I should mention that I still have two legs! That said, the nerves that carry some of the instructions to my right one is being squished at my cancerous L4 (lower lumbar back) vertebrae and it means that instead of being standing legs they are now decorative legs. I can put weight on them 90% of the time in order to transfer from bed to chair to to toilet to car etc, where it is a pull weight up on left arm, pivot, sit down type business. Sometimes though, I pull my body up and the whole thing Spontaneously twists to the right, ankle to shoulder counting outing the floor. Most folk would then just get up. And that’s what I think too but then the legs just don’t. This exact fall has happened twice at home now and it’s all an exercise is high school physics and at least two people to get me up.

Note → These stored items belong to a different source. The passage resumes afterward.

-- ==== Sys2Proof/Certificates/Slice0/Obligations.lean ====
section
/-! DEFINITION. The statements about the block.  Each one's docstring names the rules it formalises. -/

open Sys2Proof Sys2Proof.Machine

/-! ## Encoding -/

/-- R91, R92, R99: words of every space under the default parameters (log entry 2), written out from the operation map. -/
def Obligations.TableWordsDecode : Prop :=
  decode Config.default ⟨.evt, 0b00000001#8⟩ = .ok .tick ∧
  decode Config.default ⟨.evt, 0b00000000#8⟩ = .error .noTick ∧
  decode Config.default ⟨.ph, 0b00000010#8⟩ = .ok .row2 ∧
  decode Config.default ⟨.ph, 0b00000101#8⟩ = .ok .filter ∧
  decode Config.default ⟨.key, 0b00110111#8⟩ = .ok (.dspDigit 7) ∧
  decode Config.default ⟨.key, 0b00100011#8⟩ = .ok .dspInc ∧
  decode Config.default ⟨.key, 0b00101010#8⟩ = .ok .dspDec ∧
  decode Config.default ⟨.key, 0b01000001#8⟩ = .ok (.dspNop 0x41#8) ∧
  decode Config.default ⟨.char, 0b00111001#8⟩ = .ok (.encodeDigit 9) ∧
  decode Config.default ⟨.char, 0b00111010#8⟩ = .ok (.encodeBlank 0x3A#8)

/-- R91 (its codes): each of the eight phase codes selects its operation, whatever the parameters. -/
def Obligations.PhaseCodesSelectOperations : Prop :=
  ∀ c : Config,
    decode c ⟨.ph, 0b000#8⟩ = .ok .row0 ∧ decode c ⟨.ph, 0b001#8⟩ = .ok .row1 ∧
    decode c ⟨.ph, 0b010#8⟩ = .ok .row2 ∧ decode c ⟨.ph, 0b011#8⟩ = .ok .row3 ∧
    decode c ⟨.ph, 0b100#8⟩ = .ok .settle ∧ decode c ⟨.ph, 0b101#8⟩ = .ok .filter ∧
    decode c ⟨.ph, 0b110#8⟩ = .ok .dispatch ∧ decode c ⟨.ph, 0b111#8⟩ = .ok .send

/-- R99: decoding the code of any operation the map can produce gives it back, for every legal choice of parameters. -/
def Obligations.DecodeOfEncodeIsIdentity : Prop :=
  ∀ (c : Config) (i : Instr), c.Legal → i.wellFormed c = true → decode c (encode c i) = .ok i

/-- R99, R100: every decoded code gives an operation the map can produce, and encoding it gives the code back; only `EVT` 0
and values wider than their space select nothing. -/
def Obligations.EncodeOfDecodeIsIdentity : Prop :=
  ∀ (c : Config) (code : Code),
    (∀ i, decode c code = .ok i → i.wellFormed c = true ∧ encode c i = code) ∧
    ((∃ e, decode c code = .error e) ↔
      (code.space = .evt ∧ code.value ≠ 1#8) ∨ (code.space = .ph ∧ 8 ≤ code.value.toNat))

/-! ## Reset -/

/-- R42: the value of every register right after reset and the outputs it gives, for every choice of parameters;
the machine's reset is that state for the parameters it was built with. -/
def Obligations.ResetValues : Prop :=
  State.reset = State.initial State.reset.cfg ∧
  ∀ c : Config,
    let s := State.initial c
    s.ds.units = 0x30#8 ∧ s.ds.tens = 0x30#8 ∧ s.cur = 0#1 ∧ s.cnt = 0 ∧ s.segN = 0xFF#8 ∧ s.ph = 0#3 ∧
    s.rk = 0x00#8 ∧ s.prev = 0x00#8 ∧ s.last = 0x00#8 ∧ s.ev = 0x00#8 ∧ s.tx = [] ∧
    dsel s = 0#1 ∧ segLines s = 0xFF#8 ∧ rowN s = 0b1110#4 ∧ txValid s = false ∧ txData s = 0x00#8

/-- R260: a clock with `rst = 1` gives every register its reset value and empties `TX`, whatever `tick`, `col_n` and
`tx_ready` are and whether or not F would step; no `TICK` and no F step is performed or left waiting.
The clauses on the model's own fields (`encOut` blank; `pins`, `stim`, `drawn` kept or taken from the clock) are the model's
choice, log entries 3 and 7 (DESIGN CHOICE). -/
def Obligations.ResetOverridesEverything : Prop :=
  ∀ (s : State) (c : Clock) (rest : List Clock),
    s.cfg.Legal → s.stim = c :: rest → c.pins.rst = true →
    ∃ t, step s = .next t ∧ t = { State.initial s.cfg with pins := c.pins, stim := rest, drawn := s.drawn }

/-! ## Outputs and the store -/

/-- R31, R33: `dsel` is the cursor; `tx_valid` is 1 exactly at `ph = 7`; `tx_data` is `ev`. -/
def Obligations.SelectAndSerialOutputs : Prop :=
  ∀ s : State, dsel s = s.cur ∧ (txValid s = true ↔ s.ph = 7#3) ∧ txData s = s.ev

/-- R32, R171: row `r` is low exactly when `ph = r`; with `ph` in 4 to 7 all rows are high; no two rows are low together. -/
def Obligations.OneRowLowOnlyDuringScan : Prop :=
  ∀ s : State,
    (∀ r : Fin 4, (rowN s).getLsbD r.val = false ↔ s.ph.toNat = r.val) ∧
    (4#3 ≤ s.ph → rowN s = 0b1111#4) ∧
    (∀ r r' : Fin 4, (rowN s).getLsbD r.val = false → (rowN s).getLsbD r'.val = false → r = r')

/-- R64, R65: the joint write sets both slots and nothing else, and a read of a slot gives what was written. -/
def Obligations.JointWriteSetsBothSlots : Prop :=
  ∀ (s : State) (t u : Byte),
    memRead (memWrite s t u).ds 1#1 = t ∧ memRead (memWrite s t u).ds 0#1 = u ∧
    memWrite s t u = { s with ds := { units := u, tens := t } }

/-! ## The step -/

/-- R27, R91, R232: when the next clock is an F step and brings neither `rst` nor `tick`, a step is the operation the phase
code decodes to, on the state with that clock taken and its levels on the input ports (the queue of clocks is the model's
choice, log entry 3). -/
def Obligations.StepRunsPhaseOperation : Prop :=
  ∀ (s : State) (c : Clock) (rest : List Clock) (i : Instr),
    s.stim = c :: rest → c.pins.rst = false → c.pins.tick = false → c.fStep = true →
    decode s.cfg ⟨.ph, s.ph.setWidth 8⟩ = .ok i →
    step s = exec i { s with pins := c.pins, stim := rest }

/-- R200, R99: at `ph = 6` such a step is the operation that space `KEY` selects for `ev` (the queue of clocks is the model's
choice, log entry 3). -/
def Obligations.DispatchStepRunsKeyOperation : Prop :=
  ∀ (s : State) (c : Clock) (rest : List Clock) (i : Instr),
    s.stim = c :: rest → c.pins.rst = false → c.pins.tick = false → c.fStep = true →
    s.ph = 6#3 → decode s.cfg ⟨.key, s.ev⟩ = .ok i →
    step s = exec i { s with pins := c.pins, stim := rest }

/-- R232, R234, R71: when the next clock brings `tick` and no `rst`, a step is `TICK`; an F step on the same edge stays in
front of the queue, without the tick, and follows it.  The order is the spec's; one clock as two model steps, by putting the
F step back in front of the queue, is the model's choice, log entry 3 (DESIGN CHOICE). -/
def Obligations.StepRunsTickFirst : Prop :=
  ∀ (s : State) (c : Clock) (rest : List Clock),
    s.stim = c :: rest → c.pins.rst = false → c.pins.tick = true →
    (c.fStep = false → step s = exec .tick { s with pins := c.pins, stim := rest }) ∧
    (c.fStep = true →
      step s = exec .tick
        { s with pins := c.pins, stim := { pins := { c.pins with tick := false }, fStep := true } :: rest })

/-- R232: in a clock with `tick = 0` (no `rst`, no F step) nothing happens: only the clock is taken
(the queue of clocks is the model's choice, log entry 3). -/
def Obligations.ClockWithoutEventChangesNothing : Prop :=
  ∀ (s : State) (c : Clock) (rest : List Clock),
    s.cfg.Legal → s.stim = c :: rest → c.pins.rst = false → c.pins.tick = false → c.fStep = false →
    step s = .next { s with pins := c.pins, stim := rest }

/-- R77 (log entry 4): with nothing queued, the step is the one of the environment's own next clock, whatever it is. -/
def Obligations.UnqueuedClockIsTheEnvironments : Prop :=
  ∀ s : State, s.stim = [] →
    step s = step { s with stim := [Config.freeClock s.drawn], drawn := s.drawn + 1 }

/-! ## The encoder -/

/-- R130: a digit character selects `ENCODE.DIGIT`, and its logical pattern is its table entry; no register is written.  The
result is read on `encOut`, the encoder's output net, the model's own field and choice (log entry 6, DESIGN CHOICE). -/
def Obligations.EncodeDigitGivesTableEntry : Prop :=
  ∀ (s : State) (ch : Byte) (d : Fin 10), s.cfg.Legal → isDigit ch = true → val ch = d →
    decodeChar ch = .encodeDigit d ∧
    exec (.encodeDigit d) s = .next { s with encOut := s.cfg.segTable.get d }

My family and I have spent the last few days figuring out what help I need now and what we can do to our house to make it more user friendly for me. Initially this means moving furniture so I can get through halls, taking cupboard knobs off to get us an extra 1/2″ clearance from bathroom door to toilet and generally trying to teach the cats that they should move for me. I am getting around mostly by nudging along on my tip toes and pulling sweet 360′s all in one direction until I get stuck on a rug, doorway, floor feature or similar then my team swoops into the rescue. When Im not in the chair, my brother, sister and beloved are in it constantly. maybe its the novelty but it means that they are all expert chair drivers when they take me out.

The biggest transition with the legs is independence. I need assistance for even the most basic stuff. Wake up in the am to pee? Need help into the chair, maneuvered into our skinny 70′s biff then transferred to loo then back. My brain hasn’t caught up. I wake up ready to roar out of bed every morning and quite quick remember that is just not on.

Progress is being made, life goes on. Walking upright with a stable spine was bar-none my favorite thing that enabled every other thing that I also liked to do. I am finding new activities, embracing help and I of course just signed up for Netflix. Take a walk to the can by yourself today friends and be happy you can.